Why are 2 separate string references equal? In other words why are s and t both the same reference?

问题

Why are the 2 string references the same? I am trying to write a copy constructor and want to avoid string references that point to the same string.

using System;

namespace StringRefTest
{
    class Program
    {
        public static void Main(string[] args)
        {
            Console.WriteLine("String Test!");

            string s = "f"; // This should be one reference
            string t = "f"; // This should be another

            if (ReferenceEquals(s, t))
                Console.WriteLine("Ref Same"); 
            else
                Console.WriteLine("Ref Not Same"); // Should be true

            // The references are the same

            Console.Write("Press any key to continue . . . ");
            Console.ReadKey(true);
        }
    }
}

回答1:

Contrary to what others said, this behavior is not due to string interning. The compiled assembly's metadata contain a table of string constants used. And the C# compiler is smart enough to notice those two strings are the same and use the same constant for both. If the compiler didn't notice this, string interning would be what makes the difference.
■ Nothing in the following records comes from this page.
-- ==== Sys2Proof/Config.lean ====
section
/-! DEFINITION. The parameters of the block (spec/00_scope.md R8), the shape of a register catalog (spec/10_state.md
R12, R13), and the free values: opaque constants with no body, which nothing can evaluate (log 8). -/

namespace Sys2Proof

/-- A BitField descriptor, bits `start + width - 1` down to `start` of a word (R12). -/
structure BitField where
  start : Nat
  width : Nat
  deriving DecidableEq, Repr, Inhabited

/-- One named field of a register (R13). -/
structure FieldDesc where
  name : FldName
  bits : BitField
  deriving DecidableEq, Repr, Inhabited

/-- The bank of a register (R14). -/
inductive Bank where
  | control
  | data
  deriving DecidableEq, Repr, Inhabited

/-- One register of the catalog (R13). -/
structure RegDesc where
  name    : RegName
  address : Byte
  bank    : Bank
  powerOn : Word
  fields  : List FieldDesc
  deriving DecidableEq, Repr, Inhabited

/-- A field named together with the register that holds it. -/
structure FieldRef where
  reg : RegName
  fld : FldName
  deriving DecidableEq, Repr, Inhabited

/-- A packed RMS data register with its voltage and current fields (R8 `RMS_REG`, `RMS_V_F`, `RMS_I_F`; R18). -/
structure RmsRef where
  reg  : RegName
  vFld : FldName
  iFld : FldName
  deriving DecidableEq, Repr, Inhabited

/-- How the calibration formulas are evaluated (R8 `NUMERICS`, R135 items 2 and 3). -/
inductive Numerics where
  /-- One binary64 rounding per written operator (R135 item 2). -/
  | binary64
  /-- The exact rational of R135 item 1, rounded to binary64 once at the end (R135 item 3). -/
  | exact
  deriving DecidableEq, Repr, Inhabited

/-- What VCONV and ICONV do with a gain of 0 (U3; log 9). -/
inductive ZeroGain where
  /-- The call gives the IEEE quotient, which U3 allows under a parameter. -/
  | quotient
  /-- The call is refused (R135 item 4). -/
  | refuse
  deriving DecidableEq, Repr, Inhabited

/-- The parameters of R8 that an implementation may choose. They are fixed while the machine runs. -/
structure Config where
  /-- `NDEV`. -/
  ndev : Nat
  /-- `CATALOG`, in catalog order. -/
  catalog : List RegDesc
  /-- `READ_DATA_BYTES`: 3, or the other admissible value 4. -/
  readDataBytes : Nat
  /-- `LATCH_REG`, `LATCH_F1`, `LATCH_F2`. -/
  latchReg : RegName
  latchF1 : FldName
  latchF2 : FldName
  /-- `UART_REG`, `CRC_EN_F`. -/
  uartReg : RegName
  crcEnF : FldName
  /-- `CAL_REG[1..4]` with `CAL_F` in each: channel-1 voltage and current, channel-2 voltage and current. -/
  calV1 : FieldRef
  calI1 : FieldRef
  calV2 : FieldRef
  calI2 : FieldRef
  /-- `RMS_REG[1]`, `RMS_REG[2]` with `RMS_V_F`, `RMS_I_F` in each. -/
  rms1 : RmsRef
  rms2 : RmsRef
  /-- `CRC_INTENDED_RESET`. -/
  crcIntendedReset : Bool
  /-- `HAS_CANCEL`. -/
  hasCancel : Bool
  /-- `STRICT_FIELDS` of U1. -/
  strictFields : Bool
  /-- `NUMERICS`. -/
  numerics : Numerics
  /-- The treatment of U3. -/
  zeroGain : ZeroGain
  deriving DecidableEq, Repr

/-- The device side's answer to an `RX` event when the environment's script is used up: a free value, any byte
sequence (R7; log 8). -/
opaque Config.freeReply : Nat → List Byte

/-- The level of the cancel input at a sample when the environment's script is used up: a free value (R171; log 8). -/
opaque Config.freeCancel : Nat → Bool

end Sys2Proof
end

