-- ==== Sys2Proof/Machine/Crc.lean ====
section
/-! DEFINITION. The CRC-8 generator as pure functions (spec/42_crc8.md R100 to R105): polynomial 0x07, initial
remainder 0x00, most significant bit first, no final XOR. The polynomial is a constant (R105). -/

namespace Sys2Proof.Machine

/-- `CRC_POLY` (R8, R105). -/
def crcPoly : Byte := 0x07

/-- `CRC_INIT` (R8). -/
def crcInit : Byte := 0x00

/-- `CRC_XOROUT` (R8; the spec's decision D7). -/
def crcXorOut : Byte := 0x00

/-- One shift of the remainder: left by one, the polynomial XORed in when the bit shifted out is 1 (R101). -/
def crcShift (r : Byte) : Byte := if r.msb then (r <<< 1) ^^^ crcPoly else r <<< 1

/-- `n` shifts. -/
def crcShifts : Nat → Byte → Byte
  | 0, r => r
  | n + 1, r => crcShifts n (crcShift r)

/-- CRC8.BYTE as a function (R101). -/
def crc8Byte (rem byte : Byte) : Byte := crcShifts 8 (rem ^^^ byte)

/-- CRC8.SEQ as a function (R102), first byte first. -/
def crc8Seq (bytes : List Byte) : Byte := bytes.foldl crc8Byte crcInit ^^^ crcXorOut

/-- CRC8.CHECK as a function (R103): the fifth byte is the CRC of the four before it. -/
def crc8Check (b0 b1 b2 b3 b4 : Byte) : Bool := crc8Seq [b0, b1, b2, b3] == b4

/-- One bit of the "top bit pair" form (R104): the remainder and the data byte after one shift. -/
def crcPairStep (cd : Byte × Byte) : Byte × Byte :=
  (if (cd.2 ^^^ cd.1).msb then (cd.1 <<< 1) ^^^ crcPoly else cd.1 <<< 1, cd.2 <<< 1)

/-- `n` bits of the "top bit pair" form. -/
def crcPairSteps : Nat → Byte × Byte → Byte × Byte
  | 0, cd => cd
  | n + 1, cd => crcPairSteps n (crcPairStep cd)

/-- The CRC of a byte sequence in the "top bit pair" form (R104). -/
def crc8Pair (bytes : List Byte) : Byte := bytes.foldl (fun c d => (crcPairSteps 8 (c, d)).1) crcInit

end Sys2Proof.Machine
end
To demonstrate this, I tried running a simple program with and without interning. According to CLR via C#, you can specify the [CompilationRelaxationsAttribute(CompilationRelaxations.NoStringInterning)] attribute on an assembly to suggest turning off string inlining. The C# compiler always emits this attribute, but the CLR v.4.0 honors it only when using ngen. This comes in handy for us:

>interning.exe
s and t are reference equal: True
s is interned: True
t is interned: True

>ngen install interning.exe
Microsoft (R) CLR Native Image Generator - Version 4.0.30319.17020
Copyright (c) Microsoft Corporation.  All rights reserved.
1>    Compiling assembly C:\Users\Svick\AppData\Local\Temporary Projects\interni
ng\bin\Debug\interning.exe (CLR v4.0.30319) ...

>interning.exe
s and t are reference equal: True
s is interned: False
t is interned: False

This proves that string interning is not required for two string constants with the same value to be reference equal.

回答2:

The references are equal because string literals get interned. What you're seeing is the fact that s and t are both being pulled from that string intern pool.

What would be more enlightening would be to called the String.IsInterned function on both:

string s = "f";
string t = "f";

Console.WriteLine("Is Interned: {0}", String.IsInterned(s));
Console.WriteLine("Is Interned: {0}", String.IsInterned(t));

You should see that both strings are in fact interned, meaning that they internally point to the same data and thus have the same reference.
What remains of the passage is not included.